Stored data entries
* * * * *

-- ==== Sys2Proof/Certificates/Slice0/Obligations.lean ====
section
/-!
DEFINITION. The statements for the provers. Acts c s Q says that the command completes: u is the state by the
command's own effect, the answer is the aftermath of u. Every clause ends in its frame: what is not named is as before.
-/
open Sys2Proof Sys2Proof.Machine

/-- Administrative writes, restarts and resets move a port and leave the rest alone (R132, R159, R141, R129,
chapter 4). -/
def Obligations.PortAdminAndResets : Prop :=
  -- A granted write of CTL.admin: 0 gives DISABLED; 1 takes DISABLED to SLEEP; 2 or 3 takes DISABLED to LISTEN,
  -- but to SLEEP under the orphan policy SLEEP; a transmit enable outside the mask stores 0, disables the port and
  -- raises GOVERNOR_CLAMP.
  (∀ (path : Path) (p : Port) (admin : BitVec 2) (s : State),
    s.ok = true → Granted path (R.PORT_CTL p) s →
    Acts (.portAdminWrite path p admin) s fun u =>
      (admin.toNat = 0 → u.pst p = stDisabled ∧ u.f (F.PORT_CTL_admin p) = 0) ∧
      (admin.toNat = 1 → s.portEnabled p = true → s.pst p = stDisabled → u.pst p = stSleep ∧ u.f (F.PORT_CTL_admin p) = 1) ∧
      (2 ≤ admin.toNat → bitOf (s.wide R.MLD_GOV_TXEN 2) p = true → s.portEnabled p = true → s.pst p = stDisabled → (s.port p).resetting = false → u.pst p = (if s.heldByOrphan p then stSleep else stListen) ∧ (s.heldByOrphan p = false → u.f (F.PORT_CTL_admin p) = admin.toNat)) ∧
      (2 ≤ admin.toNat → bitOf (s.wide R.MLD_GOV_TXEN 2) p = false → u.pst p = stDisabled ∧ Raised ⟨0x40 + p, kGovernorClamp, 2, 1, p⟩ s u) ∧
      Frame [.TB_STAT, .TB_EVENT, .CAL_EVENT, .CAL_PORT_STAT, .CAL_PORT_QUAL, .BND_STAT, .BND_EVENT, .BND_PAIR_STAT, .CANE_STAT, .CANE_EVENT, .WAKE_PENDING, .PORT_CTL, .PORT_STATE, .PORT_PARTNER_ABIL, .PORT_PARTNER_FLAGS, .PORT_PARTNER_ID, .PORT_PARTNER_REF_ABIL, .PORT_PARTNER_REF_FLAGS, .PORT_PARTNER_REF_ID, .PORT_LINK_QUAL, .PORT_MSE_REF, .PORT_DROP_COUNT, .PORT_DROP_HIST_IDX, .PORT_DROP_HIST, .PORT_EVENT, .PORT_X50_STAT, .PORT_AM_STAT, .PORT_LOOP_STAT, .PORT_LOOP_BITS, .PORT_LOOP_ERRS, .PORT_SEG_STAT, .PORT_LPI_STAT, .PORT_TC10_STAT] (linkParts ++ [.power, .draws]) s u ∧ (s.caneOf p = none → OnlyPort p s u)) ∧
  -- PORT_RESTART clears STATE.excluded; an up link drops with cause RESTART and NEGOTIATE or TRAIN end, both in
  -- LISTEN.
  (∀ (path : Path) (p : Port) (s : State),
    s.ok = true → Granted path (R.PORT_CTL p) s → (s.port p).localSleep = false → (s.port p).partnerSleep = false →
    Acts (.portRestart path p) s fun u =>
      u.f (F.PORT_STATE_excluded p) = 0 ∧
      (s.linkUp p = true → s.caneOf p = none → u.pst p = stListen ∧ Raised ⟨0x40 + p, kLinkDrop, 0, 7, p⟩ s u) ∧
      (s.pst p = stNegotiate ∨ s.pst p = stTrain → u.pst p = stListen) ∧
      Frame [.TB_STAT, .TB_EVENT, .CAL_PORT_STAT, .CAL_PORT_QUAL, .BND_STAT, .BND_EVENT, .BND_PAIR_STAT, .CANE_STAT, .CANE_EVENT, .WAKE_PENDING, .PORT_CTL, .PORT_STATE, .PORT_PARTNER_ABIL, .PORT_PARTNER_FLAGS, .PORT_PARTNER_ID, .PORT_LINK_QUAL, .PORT_MSE_REF, .PORT_DROP_COUNT, .PORT_DROP_HIST_IDX, .PORT_DROP_HIST, .PORT_EVENT, .PORT_X50_STAT, .PORT_AM_STAT, .PORT_LOOP_STAT, .PORT_SEG_STAT, .PORT_LPI_STAT, .PORT_TC10_STAT] (linkParts ++ [.draws]) s u ∧ (s.caneOf p = none → OnlyPort p s u)) ∧
  -- PORT_RESET holds the port in FAULT (a DISABLED one stays) with its counters, fail_count and partner record
  -- cleared.
  (∀ (path : Path) (p : Port) (s : State),
    s.ok = true → Granted path (R.PORT_CTL p) s → (s.port p).resetting = false →
    Acts (.portReset path p) s fun u =>
      u.f (F.PORT_CTL_reset p) = 1 ∧
      (u.port p).resetting = true ∧
      u.f (F.PORT_STATE_fail_count p) = 0 ∧
      u.wide (R.PORT_RX_FRAMES p) 2 = 0 ∧
      u.wide (R.PORT_TX_BYTES p) 2 = 0 ∧
      (s.caneOf p = none → u.pst p = if s.pst p = stDisabled then stDisabled else stFault) ∧
      Frame [.TB_STAT, .TB_EVENT, .CAL_EVENT, .CAL_PORT_STAT, .CAL_PORT_QUAL, .BND_STAT, .BND_EVENT, .BND_PAIR_STAT, .CANE_STAT, .CANE_EVENT, .WAKE_PENDING, .PORT_CTL, .PORT_STATE, .PORT_MODE_CFG, .PORT_ADV, .PORT_PARTNER_ABIL, .PORT_PARTNER_FLAGS, .PORT_PARTNER_ID, .PORT_LINK_QUAL, .PORT_MSE_REF, .PORT_FEC_CORR, .PORT_FEC_UNCORR, .PORT_DROP_COUNT, .PORT_DROP_HIST_IDX, .PORT_DROP_HIST, .PORT_EVENT, .PORT_RX_FRAMES, .PORT_RX_BYTES, .PORT_RX_FCS_ERR, .PORT_RX_RUNT, .PORT_RX_OVERSIZE, .PORT_RX_ORPHAN_DROP, .PORT_RX_PAUSE, .PORT_TX_FRAMES, .PORT_TX_BYTES, .PORT_TX_OVERSIZE, .PORT_X50_STAT, .PORT_AM_STAT, .PORT_LOOP_STAT, .PORT_LOOP_BITS, .PORT_LOOP_ERRS, .PORT_SEG_STAT, .PORT_SEG_CYCLE, .PORT_SEG_COLL, .PORT_SEG_LATE, .PORT_SEG_EXCESS, .PORT_SEG_CENSUS, .PORT_LPI_STAT, .PORT_LPI_ENTRIES, .PORT_LPI_TIME, .PORT_TC10_STAT] (linkParts ++ [.shadows, .draws]) s u ∧ (s.caneOf p = none → OnlyPort p s u)) ∧
  -- PORT_RESET_END ends the reset; the port moves from FAULT as CTL.admin names.
  (∀ (p : Port) (s : State),
    s.ok = true → (s.port p).resetting = true → (s.port p).flapHold = false → s.pst p = stFault → s.f F.FLT_STAT_safe = 0 →
    s.commit.pend.get? p = none →
    Acts (.portResetEnd p) s fun u =>
      (u.port p).resetting = false ∧
      u.f (F.PORT_CTL_reset p) = 0 ∧
      (s.f (F.PORT_CTL_admin p) = 0 → u.pst p = stDisabled) ∧
      (s.f (F.PORT_CTL_admin p) = 1 → u.pst p = stSleep) ∧
      (2 ≤ s.f (F.PORT_CTL_admin p) → u.pst p = if s.heldByOrphan p then stSleep else stListen) ∧
      Keeps (linkParts ++ [.shadows, .commits, .power, .draws]) s u) ∧
  -- FLAP_HOLD_EXPIRE moves the port from FAULT as CTL.admin names.
  (∀ (p : Port) (s : State),
    s.ok = true → (s.port p).flapHold = true → (s.port p).resetting = false → s.f (F.PORT_TIMERS_flap_hold_s p) ≠ 0 → s.pst p = stFault →
    Acts (.flapHoldExpire p) s fun u =>
      (u.port p).flapHold = false ∧
      (s.f (F.PORT_CTL_admin p) = 0 → u.pst p = stDisabled) ∧
      (s.f (F.PORT_CTL_admin p) = 1 → u.pst p = stSleep) ∧
      (2 ≤ s.f (F.PORT_CTL_admin p) → u.pst p = if s.heldByOrphan p then stSleep else stListen) ∧
      Frame [.TB_STAT, .TB_EVENT, .CAL_PORT_STAT, .CAL_PORT_QUAL, .BND_STAT, .BND_EVENT, .BND_PAIR_STAT, .CANE_STAT, .CANE_EVENT, .WAKE_PENDING, .PORT_CTL, .PORT_STATE, .PORT_PARTNER_ABIL, .PORT_PARTNER_FLAGS, .PORT_PARTNER_ID, .PORT_LINK_QUAL, .PORT_MSE_REF, .PORT_DROP_COUNT, .PORT_DROP_HIST_IDX, .PORT_DROP_HIST, .PORT_EVENT, .PORT_X50_STAT, .PORT_AM_STAT, .PORT_LOOP_STAT, .PORT_SEG_STAT, .PORT_LPI_STAT, .PORT_TC10_STAT] (linkParts ++ [.draws]) s u ∧ (s.caneOf p = none → OnlyPort p s u))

* * * * *

## WORK TASK
Quote verbatim the line containing "(u.port p).flapHold = false ∧" and every line after it through the end of the records above.

## WRITTEN ANSWER
      (u.port p).flapHold = false ∧
      (s.f (F.PORT_CTL_admin p) = 0 → u.pst p = stDisabled) ∧
      (s.f (F.PORT_CTL_admin p) = 1 → u.pst p = stSleep) ∧
      (2 ≤ s.f (F.PORT_CTL_admin p) → u.pst p = if s.heldByOrphan p then stSleep else stListen) ∧
      Frame [.TB_STAT, .TB_EVENT, .CAL_PORT_STAT, .CAL_PORT_QUAL, .BND_STAT, .BND_EVENT, .BND_PAIR_STAT, .CANE_STAT, .CANE_EVENT, .WAKE_PENDING, .PORT_CTL, .PORT_STATE, .PORT_PARTNER_ABIL, .PORT_PARTNER_FLAGS, .PORT_PARTNER_ID, .PORT_LINK_QUAL, .PORT_MSE_REF, .PORT_DROP_COUNT, .PORT_DROP_HIST_IDX, .PORT_DROP_HIST, .PORT_EVENT, .PORT_X50_STAT, .PORT_AM_STAT, .PORT_LOOP_STAT, .PORT_SEG_STAT, .PORT_LPI_STAT, .PORT_TC10_STAT] (linkParts ++ [.draws]) s u ∧ (s.caneOf p = none → OnlyPort p s u))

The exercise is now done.